WHAT TO WORK ON: Once the line containing "withMat .load gb nb s fun bx bo =>" has been written out, stop; until then, restate each line of the entries below word for word from the first.

<<<<

/-- The operands that this member supplies checked, and its arrival (16 R345). -/
def gangOperands (sparse : Bool) (d : Sys2Proof.Acc) (ga gb : Word) (s : State) : Eff :=
  let c := s.core.mctx
  let m := memberOf s.here
  let na := aBytes sparse c
  let nb := bBytes sparse c
  let withB (ax ao : Nat) (wa : List Window) (s : State) : Eff :=
    if m < 2 then
      withMat .load gb nb s fun bx bo =>
        if matBusy bx bo nb s then .hold s .stalled else gangArrive sparse d ax ao bx bo (wa ++ [winAt bx bo nb]) s
    else gangArrive sparse d ax ao 0 0 wa s
  if sparseOk sparse s = false then matFormat 3
  else if m = 0 ∨ m = 2 then
    withMat .load ga na s fun ax ao =>
      if matBusy ax ao na s then .hold s .stalled
      else
        -- the address of b is reported before the metadata of a (16 R339)
        let go := withB ax ao [winAt ax ao na]
        if sparse then
          (match if m = 0 then matAddr gb nb s else .ok 0 0 with
           | .bad _ => go s
           | .ok _ _ => metaCheck ga ax ao c s go)
        else go s
  else withB 0 0 [] s

/-- MGANG (16 R345, R346). -/
def gangEff (sparse : Bool) (d : Sys2Proof.Acc) (ga gb : Word) (s : State) : Eff :=
  if (gangMine s).isSome then gangWait s
  else if s.core.matq.isEmpty = false then .hold s .waiting
  else matEff d s fun t => gangOperands sparse d ga gb t

/-- ILLEGAL with DETAIL 2 of MGANG: also where the rectangle holds no whole quad (16 R345). -/
def gangFirst (w : Raw) (s : State) : Option Cause :=
  if rectLgh s.ts.rect < 2 then some { code := 1, detail := 2, val := evalWord w } else matFirst w s

/-- MGANG_MMA (16 R345). -/
def execMgangMma (d : Sys2Proof.Acc) (a b : Reg) (s : State) : Host.Outcome State Fault Refusal :=
  .next ((gangMismatch s).getD (execFirst (useMat a b) s (gangFirst (matWord 0x68 2 d.toNat a.toNat b.toNat) s) fun t =>
    gangEff false d (getS a t) (getS b t) t))

/-- MGANG_MMAS (16 R345). -/
def execMgangMmas (d : Sys2Proof.Acc) (a b : Reg) (s : State) : Host.Outcome State Fault Refusal :=
  .next ((gangMismatch s).getD (execFirst (useMat a b) s (gangFirst (matWord 0x68 3 d.toNat a.toNat b.toNat) s) fun t =>
    gangEff true d (getS a t) (getS b t) t))

/-! ## Running an accepted operation (16 R331, R338, R340) -/

/-- The rows of the A operand of an operation. -/
def opRows (o : MatOp) (s : State) : List (List FVal) :=
  let code := ctxA o.ctx
  match o.kind with
  | .mmas =>
    let ks := 2 * matK code
    let n := spnN (ctxSpn o.ctx)
    let vb := sparseValueBytes code ks n
    sparseLines code ks n (memValue s.mem vb (lmKey o.aCore o.aOff)) (memValue s.mem (metaBytes ks) (lmKey o.aCore (o.aOff + vb)))
      (memValue s.mem (scaleBytes code ks) (lmKey o.aCore (o.aOff + vb + metaBytes ks)))
  | .mma | .recur | .zero =>
    let k := matK code
    denseLines code k (memValue s.mem (denseBytes code k) (lmKey o.aCore o.aOff))
      (memValue s.mem (scaleBytes code k) (lmKey o.aCore (o.aOff + denseBytes code k)))

/-- The depth of the B operand of an operation. -/
def opDepth (o : MatOp) : Nat :=
  match o.kind with
  | .mmas => 2 * matK (ctxB o.ctx)
  | .mma | .recur | .zero => matK (ctxB o.ctx)

/-- The columns of the B operand of an operation. -/
def opCols (o : MatOp) (s : State) : List (List FVal) :=
  let code := ctxB o.ctx
  let k := opDepth o
  denseLines code k (memValue s.mem (denseBytes code k) (lmKey o.bCore o.bOff))
    (memValue s.mem (scaleBytes code k) (lmKey o.bCore (o.bOff + denseBytes code k)))

/-- An uncorrectable error in the operands of an operation (01 R24). -/
def opError (o : MatOp) (s : State) : Option (Nat × Word) :=
  match o.kind with
  | .zero => none
  | .mma | .recur | .mmas =>
    match readError (lmKey o.aCore o.aOff) (aBytes (o.kind == .mmas) o.ctx) s with
    | some e => some e
    | none => readError (lmKey o.bCore o.bOff) (bBytes (o.kind == .mmas) o.ctx) s

/-- The slice cycles of an operation (16 R340). -/
def opCycles (o : MatOp) : Nat :=
  match o.kind with
  | .zero => 1
  | .mma => 32
  | .mmas => 16 * ctxSpn o.ctx
  | .recur => 128

/-- The accumulator after an operation, with the MSTAT bits it sets (16 R338, R348). -/
def opResult (o : MatOp) (s : State) (k : Core) : List Nat × Nat :=
  let acc := readAcc o.ctx o.d k
  match o.kind with
  | .zero => (genList 1024 fun _ => 0, 0)
  | .mma | .mmas =>
    let rows := opRows o s
    let cols := opCols o s
    let r := mmaOp (ctxTy o.ctx) acc rows cols
    (r.1, r.2 ||| blockNaN (ctxA o.ctx) rows ||| blockNaN (ctxB o.ctx) cols)
  | .recur => recOp o.prog acc (opRows o s) (opCols o s)

/-- A machine error met by an accepted operation is one of its thread set (19 R374). -/
def opFails (c : Nat) (o : MatOp) (e : Nat × Word) (s : State) : State :=
  killLaunch o.pid o.lid 3
    (writeFault o.pid { kind := 3, code := e.1, detail := 0, tsid := o.tid, lid := o.lid, addr := e.2, coord := coordOf c,
                        pc := (getTs c o.tid s).pc.toNat } (modCore c (fun k => { k with meloc := e.2 }) s))

/-- The single errors of the operands of an operation corrected and counted (01 R24). -/
def opCorrect (o : MatOp) (s : State) : State :=
  match o.kind with
  | .zero => s
  | .mma | .recur | .mmas =>
    correct (lmKey o.bCore o.bOff) (bBytes (o.kind == .mmas) o.ctx) (correct (lmKey o.aCore o.aOff) (aBytes (o.kind == .mmas) o.ctx) s)

/-- The operation at the head of a core's queue is performed (16 R338). -/
def performOp (c : Nat) (s : State) : State :=
  match (getCore c s).matq with
  | [] => s
  | o :: rest =>
    let t := modCore c (fun k => { k with matq := rest, sliceTurn := true }) (modLaunch o.pid o.lid (Launch.charge 1 (opCycles o)) s)
    match opError o s with
    | some e => opFails c o e t
    | none =>
      let r := opResult o s (getCore c s)
      modCore c (fun k => (writeAcc o.ctx o.d r.1 k).accrueM r.2) (opCorrect o t)

/-- The joint operation stands at the head of all four members' queues (16 R345). -/
def gangReady (c : Nat) (s : State) : Bool :=
  (List.range 4).all fun m => match (getCore (quadCore c m) s).matq with
    | o :: _ => o.gang
    | [] => false

/-- The slice of a core owes its next turn to a chunk of its owner that is ready (16 R331). -/
def chunkTurn (c : Nat) (s : State) : Bool :=
  (getCore c s).sliceTurn && (getCore c s).pre == .none && ownerChunk c s

/-- MATRIX_OPERATION (16 R331, R338, R345): the slice of a core runs the operation at the head of its queue; a joint one
runs on all four slices, each block read once. -/
def execMatrixOperation (core : Nat) (s : State) : Host.Outcome State Fault Refusal :=
  .next (match (getCore core s).matq with
    | [] => s
    | o :: _ =>
      if (clocked s core = false) ∨ ((List.range 4).any fun m => (quadCore core m == core || o.gang) && chunkTurn (quadCore core m) s) = true then s
      else if o.gang then
        (if gangReady core s then (List.range 4).foldl (fun t m => performOp (quadCore core m) t) s else s)
      else performOp core s)

/-- MATRIX_SELF_TEST (25 R474): the slice of a core is tested; nothing that software can read changes. -/
def execMatrixSelfTest (core : Nat) (s : State) : Host.Outcome State Fault Refusal :=
  .next (modCore core (fun k => { k with selfTested := s.time }) s)

end Sys2Proof.Machine
end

>>>>

ANSWER BOX:
/-- The operands that this member supplies checked, and its arrival (16 R345). -/
def gangOperands (sparse : Bool) (d : Sys2Proof.Acc) (ga gb : Word) (s : State) : Eff :=
  let c := s.core.mctx
  let m := memberOf s.here
  let na := aBytes sparse c
  let nb := bBytes sparse c
  let withB (ax ao : Nat) (wa : List Window) (s : State) : Eff :=
    if m < 2 then
      withMat .load gb nb s fun bx bo =>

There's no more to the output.